Blue Valentine 20102010 Exclusive
The exclusivity lies in the lack of a single “villain.” In the past, Dean (Ryan Gosling) is a charismatic, romantic mover—a high-school dropout who works as a moving man, plays the ukulele, and serenades Cindy (Michelle Williams) with a impromptu, drunken tap-dance in a storefront. He is spontaneous and loving. In the present, that same spontaneity curdles into arrested development; he is a man-child, an alcoholic house painter who cannot hold a job, suffocating Cindy with his neediness. Conversely, past-Cindy is a pre-med student with ambition, haunted by an abusive ex-boyfriend. Present-Cindy is a nurse, competent and exhausted, her ambition calcified into resentment. The film’s exclusive insight is that no one is lying in the beginning. Dean’s declaration that he wants “to find a woman I can fall in love with and be drunk for the rest of my life” sounds poetic at 22; at 30, it sounds like a diagnosis.

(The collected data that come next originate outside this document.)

-- ==== Sys2Proof/Proofs/CueCommands.lean ====
section
/-! PROOFS. Proofs/CueCommands.lean: START, SKIP, EXTEND HOLD and HOLD (O52). -/

namespace Sys2Proof.Machine

/-! ### Strikes do not read the play context (R17) -/

/-- The part with its play context changed. -/
def Part.withPlay (x : Play) (p : Part) : Part := { p with play := x }

theorem Part.withEntries_withPlay (p : Part) (x : Play) (entries : List Entry) :
    (p.withPlay x).withEntries entries = (p.withEntries entries).withPlay x := by
  unfold Part.withEntries
  exact List.foldl_hom (g₁ := Part.setPosition) (g₂ := Part.setPosition)
    (init := ({ p with book := { p.book with entries := entries } } : Part)) (Part.withPlay x) fun _ _ => rfl

theorem Part.pushStruck_withPlay (p : Part) (x : Play) (slot : Nat) (item : StruckItem) :
    (p.withPlay x).pushStruck slot item = (p.pushStruck slot item).withPlay x := by
  have hstore : (p.withPlay x).store slot = p.store slot := rfl
  unfold Part.pushStruck
  rw [hstore]
  by_cases hroom : (p.store slot).struck.length < Config.struckCapacity
  · rw [if_pos hroom, if_pos hroom]
    rfl
  · rw [if_neg hroom, if_neg hroom]
    rfl

theorem Part.noticeStrike_withPlay (p : Part) (x : Play) (e : Entry) (reason : StrikeReason) :
    (p.withPlay x).noticeStrike e reason = (p.noticeStrike e reason).withPlay x := by
  unfold Part.noticeStrike
  cases e.origin with
  | desk => rfl
  | slot n =>
    dsimp only
    rw [Part.pushStruck_withPlay]
    exact (apply_ite (Part.withPlay x) _ _ _).symm

theorem Part.mapLive_withPlay (p : Part) (x : Play) (o : Origin) (f : Nat → Nat) : (p.withPlay x).mapLive o f = (p.mapLive o f).withPlay x := by
  cases o <;> rfl

theorem Part.strikeEntry_withPlay (p : Part) (x : Play) (e : Entry) (reason : StrikeReason) (quiet : Bool) :
    (p.withPlay x).strikeEntry e reason quiet = (p.strikeEntry e reason quiet).withPlay x := by
  obtain ⟨q, hq⟩ : ∃ q, (if reason = .cleared then ({ p with book := { p.book with entries := withoutTicket p.book.entries e.ticket } } : Part)
      else p.withEntries (withoutTicket p.book.entries e.ticket)) = q := ⟨_, rfl⟩
  have hq' : (if reason = .cleared then
        ({ p.withPlay x with book := { p.book with entries := withoutTicket p.book.entries e.ticket } } : Part)
      else (p.withPlay x).withEntries (withoutTicket p.book.entries e.ticket)) = q.withPlay x := by
    rw [← hq, Part.withEntries_withPlay]
    by_cases hc : reason = .cleared
    · rw [if_pos hc, if_pos hc]
      rfl
    · rw [if_neg hc, if_neg hc]
  have hnotice : (((q.withPlay x).dropPin e.song).mapLive e.origin (· - 1)).noticeStrike e reason =
      (((q.dropPin e.song).mapLive e.origin (· - 1)).noticeStrike e reason).withPlay x := by
    rw [← Part.noticeStrike_withPlay, ← Part.mapLive_withPlay]
    rfl
  unfold Part.strikeEntry
  dsimp only
  rw [hq]
  have hbook : (p.withPlay x).book = p.book := rfl
  rw [hbook, hq', hnotice]
  cases quiet <;> rfl

theorem Part.strike_withPlay (p : Part) (x : Play) (ticket : Nat) (reason : StrikeReason) (quiet : Bool) :
    (p.withPlay x).strike ticket reason quiet = (p.strike ticket reason quiet).withPlay x := by
  have hentry : (p.withPlay x).entry ticket = p.entry ticket := rfl
  unfold Part.strike
  rw [hentry]
  cases p.entry ticket with
  | none => rfl
  | some e => exact p.strikeEntry_withPlay x e reason quiet

theorem Part.cueStrike_eq {p : Part} {ticket : Nat} {song : HeldSong} (hp : p.play.entry = some ticket) (hs : p.play.song = some song)
    (reason : StrikeReason) (quiet : Bool) : p.cueStrike reason quiet =
      (((((p.strike ticket reason quiet).letGo ticket song.song (.struck reason)).readerEmpty.idleSeats.titleDown).release song.song).afterCueStrike
        reason) := by
  simp only [Part.cueStrike, hp, hs]

/-- R121: a strike of the CUED entry stops HOLD, wherever it stands. -/
theorem Part.cueStrike_withHold (p : Part) (t : Timer) (reason : StrikeReason) (quiet : Bool) {ticket : Nat} {song : HeldSong}
    (hp : p.play.entry = some ticket) (hs : p.play.song = some song) :
    (p.withPlay { p.play with hold := t }).cueStrike reason quiet = p.cueStrike reason quiet := by
  have hp' : (p.withPlay { p.play with hold := t }).play.entry = some ticket := hp
  have hs' : (p.withPlay { p.play with hold := t }).play.song = some song := hs
  have hplay : (p.strike ticket reason quiet).play = p.play := congrArg Song.play (p.strike_songView ticket reason quiet)
  have hlet : ((p.withPlay { p.play with hold := t }).strike ticket reason quiet).letGo ticket song.song (.struck reason) =
      (p.strike ticket reason quiet).letGo ticket song.song (.struck reason) := by
    rw [Part.strike_withPlay]
    unfold Part.letGo Part.withPlay
    rw [hplay]
  rw [Part.cueStrike_eq hp hs, Part.cueStrike_eq hp' hs', hlet]

/-! ### START (R124, R127) -/

/-- R127: the play context's entry is PLAYING and its ARMED seats SING. -/
def Part.started (p : Part) (ticket : Nat) : Part := { p with
  play := { p.play with state := .running, hold := none, startPending := false }
  book := { p.book with entries := p.book.entries.map fun x => if x.ticket = ticket then { x with state := .playing } else x }
  scorer := { p.scorer with seats := p.scorer.seats.map fun (x : Seat) => if x.state = .armed then { x with state := .singing } else x }
  attn := { p.attn with pending := { p.attn.pending with play := true } } }

theorem Part.enterRunning_eq {p : Part} {ticket : Nat} (h : p.play.entry = some ticket) : p.enterRunning = p.started ticket := by
  have hseats : (p.scorer.seats.mapIdx fun _ s => if s.state = .armed then { s with state := .singing } else s) =
      p.scorer.seats.map fun (x : Seat) => if x.state = .armed then { x with state := .singing } else x := by
    rw [List.mapIdx_eq_zipIdx_map]
    conv_rhs => rw [← List.zipIdx_map_fst 0 p.scorer.seats]
    rw [List.map_map]
    rfl
  unfold Part.enterRunning Part.startSeats Part.mapSeats Part.mapEntry Part.raise Part.started
  simp only [h, hseats, beq_iff_eq]
  rfl

theorem Part.enterRunning_withHold {p : Part} (t : Timer) : (p.withPlay { p.play with hold := t }).enterRunning = p.enterRunning ∨ p.play.entry = none := by
  cases h : p.play.entry with
  | none => exact .inr rfl
  | some ticket =>
    have h' : (p.withPlay { p.play with hold := t }).play.entry = some ticket := h
    left
    rw [Part.enterRunning_eq h, Part.enterRunning_eq h']
    rfl

/-! ### HOLD (R125) -/

theorem Part.holdExpire_start {p : Part} (h : p.play.state = .holding) (ha : p.settings.holdAction = .start) : p.holdExpire = p.enterRunning := by
  simp only [Part.holdExpire, h, ha, if_true]

theorem Part.holdExpire_skip {p : Part} (h : p.play.state = .holding) (ha : p.settings.holdAction = .skip) :
    p.holdExpire = p.cueStrike .skipped false := by
  simp only [Part.holdExpire, h, ha, if_true]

"I’m telling you, I’m a doctor," Dean’s voice crackled from the tiny speaker. "You’re a mover," Cindy teased, turning to look at him. Her eyes were luminous. "You’re full of it." "I’m a doctor of love," Dean said. "And I’m prescribing you a cheeseburger." blue valentine 20102010 exclusive
The 20102010 Exclusive
IX. Filmmaking Lessons
The film’s emotional climax uses a track by Grizzly Bear. However, the 20102010 exclusive included an alternate "fractured" version of the score, where key songs (Foreground and Easier ) were mixed with raw, isolated vocal tracks and ambient room noise from the set. Fans describe this as "hauntingly voyeuristic." The exclusivity lies in the lack of a single “villain
Michelle Williams was cast in 2003, long before the film finally went into production, while Gosling joined the project a few years later. Rating Controversy Conversely, past-Cindy is a pre-med student with ambition,
Visually, Blue Valentine rejects the polished sheen of studio melodrama. Shot largely with available light and handheld cameras, the film has the texture of a documentary. Cianfrance encouraged improvisation, and the actors lived in the house used for the family home. This is not method acting for publicity; it is a rigorous pursuit of the mundane. The famous “ukulele scene” (Dean playing “You Always Hurt the One You Love” in a dim, seedy hotel hallway while Cindy cries behind a door) is excruciating not because of volume or violence, but because of its quiet accuracy. The camera lingers on the backs of heads, on a spilled glass of milk, on the awkward silence after a failed attempt at intimacy.